Lo bueno es que mirando se aprende. Al principio tengo la impresión de vivir en el decorado de una de esas películas postapocalítpicas en las que un ataque nuclear o un virus mutante han acabado con el noventa por ciento de la población del planeta. Miras y no ves nada, las casas de mis vecinos, las ramas de los árboles que se mecen al viento, si hay suerte un par de ardillas aventurándose sobre el césped. Pero en realidad sólo es cuestión de tener paciencia, algo que me sobra en este momento. Poco a poco empiezas a percibir los ritmos ocultos que no habías detectado a primera vista: la chica que pasa haciendo footing todos los días a las once, el cartero con su furgoneta enana y algo ridícula, el jubilado que pasea al perro. Basta mirar para que emerja una imagen, quizás más sutil, más delicada que las que has conocido en otras partes, pero igualmente viva y misteriosa.

Sí, mirando se aprende mucho. Aprendes por ejemplo que Samuel y Hellen son workaholics, que salen muy temprano con los niños todavía medio dormidos y no regresan hasta que se ha hecho de noche, ella primero en el BMW, él más tarde en el Gran Cherokee, justo a tiempo para acostar a los niños y relevar a la niñera salvadoreña. Aprendes que deben pasarse la vida comprando porque es raro el día en que no para en su puerta la camioneta de UPS o el repartidor de Whole Foods. Aprendes también que Matt Kowalski va y viene muchas veces al día, a menudo cargado de bultos y paquetes grandes y sin saber por qué das por hecho que será aficionado al bricolage, a la jardinería, a la mecánica, que en su garaje tendrá todo tipo de herramientas y que se quedará hasta tarde arreglando una lámpara, montando estanterías y cosas así. Y te preguntas qué clase de trabajo es ese que tiene en asuntos de defensa que le permite tanta flexibilidad, o que le obliga a salir cuando ya ha caído la noche, y detrás de las ventanas se intuyen las familias cenando, y los televisores encendidos.

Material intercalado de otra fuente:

-- ==== Sys2Proof/Machine/Memory.lean ====
section
/-! DEFINITION. The meanings of the memory rows (R213 to R246, R591). A die, stack or engine number beyond the device's
count is taken modulo the count. -/
namespace Sys2Proof.Machine

/-- SP_CFG_LOCK (R213, R15): DHL_SP_CFG written with LOCK. -/
def execSpCfgLock (m : Master) (die : Nat) (v : BitVec 64) (s : State) : Host.Outcome State Fault Refusal :=
  .next (s.guardWrite m R.dhlSpCfg (die % 16) [] (fun s =>
    s.plainWrite m R.dhlSpCfg (die % 16) [] (v ||| 0x100) (partMask 0 8)))

/-- SP_PWR_CMD (R221): DHL_SP_PWR_CMD written with GO. -/
def execSpPwrCmd (m : Master) (die : Nat) (v : BitVec 64) (s : State) : Host.Outcome State Fault Refusal :=
  .next (s.guardWrite m R.dhlSpPwrCmd (die % 16) [] (fun s => s.writeSpPwr m (die % 16) (v ||| 0x10000000000)))

/-- BANK_GROUP_TRANSITION_DONE (R222): the transition of bank group g ends; under die-wide interleave the 32 groups end
together (R220). -/
def execBankGroupTransitionDone (die g : Nat) (s : State) : Host.Outcome State Fault Refusal :=
  let d := die % 16
  if s.groupWide d then .next (s.endPower d (g % 32))
  else .next ((List.range 32).foldl (fun s g => s.endPower d g) s)

/-- OWNER_RECORD_APPLY (R219, R266): the i-th owner change that waits is applied if it may be. -/
def execOwnerRecordApply (i : Nat) (s : State) : Host.Outcome State Fault Refusal := .next (s.applyOwner i)

/-- SEALED_WIPE (R228, R229): the first cause that awaits die d reaches it and starts a wipe. -/
def execSealedWipe (die : Nat) (s : State) : Host.Outcome State Fault Refusal :=
  let i := s.wipes.findIdx (fun w => w.die == die)
  match s.wipes[i]? with
  | none => .next s
  | some w => .next ({ s with wipes := s.wipes.eraseIdx i }.startWipe w.die w.cause w.slices)

/-- SEALED_WIPE_COMPLETE (R229): the wipe of die d ends. -/
def execSealedWipeComplete (die : Nat) (s : State) : Host.Outcome State Fault Refusal :=
  let d := die % 16
  if s.fld R.dhlSealedStatus d [] 0 0 = 1 then .next (s.endWipe d) else .next s

/-- HBM_TRAINING_DONE (R591): the training of stack d ends; a failure raises a STATE event. -/
def execHbmTrainingDone (die : Nat) (ok : Bool) (s : State) : Host.Outcome State Fault Refusal :=
  let d := die % 16
  if !(s.training.contains d) then .next s
  else
    let s := { s with training := s.training.filter (fun x => x != d) }
    if ok then .next (s.setFld R.dhlHbmStatus d [] 0 0 1) else .next (s.stateEvent (R.dhlHbmStatus.at d []) 0 0)

/-- HBM_SCRUB_PASS (R238): the patrol scrubber completes a pass, unless PERIOD_H is 0. -/
def execHbmScrubPass (die : Nat) (s : State) : Host.Outcome State Fault Refusal :=
  let d := die % 16
  if s.fld R.dhlHbmScrub d [] 15 0 = 0 ∨ s.fld R.dhlHbmStatus d [] 0 0 = 0 then .next s
  else .next (s.setFld R.dhlHbmScrub d [] 47 16 (s.fld R.dhlHbmScrub d [] 47 16 + 1))

/-- TLP_CFG_LOCK (R240): TLP_CFG written with LOCK. -/
def execTlpCfgLock (m : Master) (v : BitVec 64) (s : State) : Host.Outcome State Fault Refusal :=
  .next (s.guardWrite m R.tlpCfg 30 [] (fun s => s.writeTlpCfg m (v ||| 0x100) (partMask 0 8)))

/-- LPDDR_TRAINING_DONE (R240): the channels of a mask have trained. -/
def execLpddrTrainingDone (mask : Nat) (s : State) : Host.Outcome State Fault Refusal :=
  if !(s.training.contains 30) then .next s
  else
    let s := { s with training := s.training.filter (fun x => x != 30) }
    .next ((s.setFld R.tlpStatus 30 [] 7 0 mask).tierUp)

/-- TIER_DMA_TAIL_WRITE (R244, R249): TLP_DMA_TAIL of engine e written. -/
def execTierDmaTailWrite (m : Master) (e : Nat) (v : BitVec 64) (s : State) : Host.Outcome State Fault Refusal :=
  .next (s.guardWrite m R.tlpDmaTail 30 [e % 8] (fun s => s.writeTierTail m (e % 8) v (partMask 0 8)))

/-- TIER_DMA_BASE_WRITE (R246): TLP_DMA_BASE of engine e written. -/
def execTierDmaBaseWrite (m : Master) (e : Nat) (v : BitVec 64) (s : State) : Host.Outcome State Fault Refusal :=
  .next (s.guardWrite m R.tlpDmaBase 30 [e % 8] (fun s => s.writeTierBase (e % 8) v (partMask 0 8)))

/-- TIER_DMA_DESCRIPTOR (R244 to R246): engine e takes the descriptor at HEAD, or stops. -/
def execTierDmaDescriptor (e : Nat) (s : State) : Host.Outcome State Fault Refusal := .next (s.startTier (e % 8))

/-- TIER_DMA_DESC_COMPLETE (R245, R246): the descriptor in engine e ends. -/
def execTierDmaDescComplete (e : Nat) (s : State) : Host.Outcome State Fault Refusal := .next (s.endTier (e % 8))

end Sys2Proof.Machine
end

Un día descubres también que Matt no vive sólo. La ves de repente pegada a la ventana, arropada en una bata azul, con el pelo blanco y la mirada perdida. Asumes por supuesto que es su mujer, que debe de estar enferma, o tener un problema de movilidad, quizás algún tipo de dificultad en las piernas, o quizás sencillamente esté deprimida. Otro día aprendes que todavía hay alguien más, una chica joven, que baja dando saltitos a dejar la basura. Y cuando regresa a la casa subiendo el caminillo en el que Kowalski ha colocado una especie de farol de piedra falsa que debe haber comprado por catálogo, te fijas mejor y ves que, la chica es asiática, y deduces que debe de ser la cuidadora de la mujer. Y entonces todo adquiere sentido, la mujer está muy enferma, y la chica seguramente llegue muy pronto, posiblemente cuando todavía estás en la cama, oyendo la alarma del móvil y dándole al botón que dice retrasar. Mientras que Matt es un marido devoto que regresa en medio de la jornada para ver cómo está su mujer, y por las noches lleva a la asiática de vuelta a su casa, donde quiera que esté. Se aprende mucho mirando.

 

 

“¿Queréis oír mi teoría?”, dice Sam echándose para atrás en la silla, un brazo sobre el respaldo, mientras levanta su copa de vino con la izquierda. “¿Queréis oírla?”, repite, haciendo una pausa para dejar bien clara la importancia del momento. Se está bien en el salón de los Goldstein, todos hemos bebido bastante y ya sentimos ese punto de ligereza que da el vino, sobre todo cuando es tan bueno como el Pinot Noir de Sam, así que Alex y yo contestamos a la vez: “Sí Sam, venga, cuenta, cuenta”. Y según lo digo, reparo en que Helen no ha abierto la boca y que probablemente preferiría que él no hubiera dicho nada. Sin duda ella ya le ha oído mil veces y sabe que lo que va a decir, sería mejor callárselo, olvidarse del tema y seguir riéndonos de cualquier otra cosa. Pero ya es demasiado tarde, Sam ha dicho lo que ha dicho y ya no se pueden borrar las palabras, además, se nota que está disfrutando con la expectativa que ha creado, por lo que no le presta la menor atención a su mujer, y anuncia solemne: “Pues, mi teoría, mi idea, es que él lo mató, vaya, que Matt se lo cargó, así de sencillo y por eso ella intentó suicidarse”. Hace una pausa brevísima y prosigue: “No os olvidéis que él estuvo en uno de esos cuerpos de operaciones especiales, así que experiencia no le falta, y además esos se ayudan entre ellos. El chaval debía ser un pringado y por eso la noticia no ha salido en ningún sitio. Lo habrán tirado en lo más profundo de un bosque y estará ahí pudriéndose, ya veréis como no vuelve a aparecer”.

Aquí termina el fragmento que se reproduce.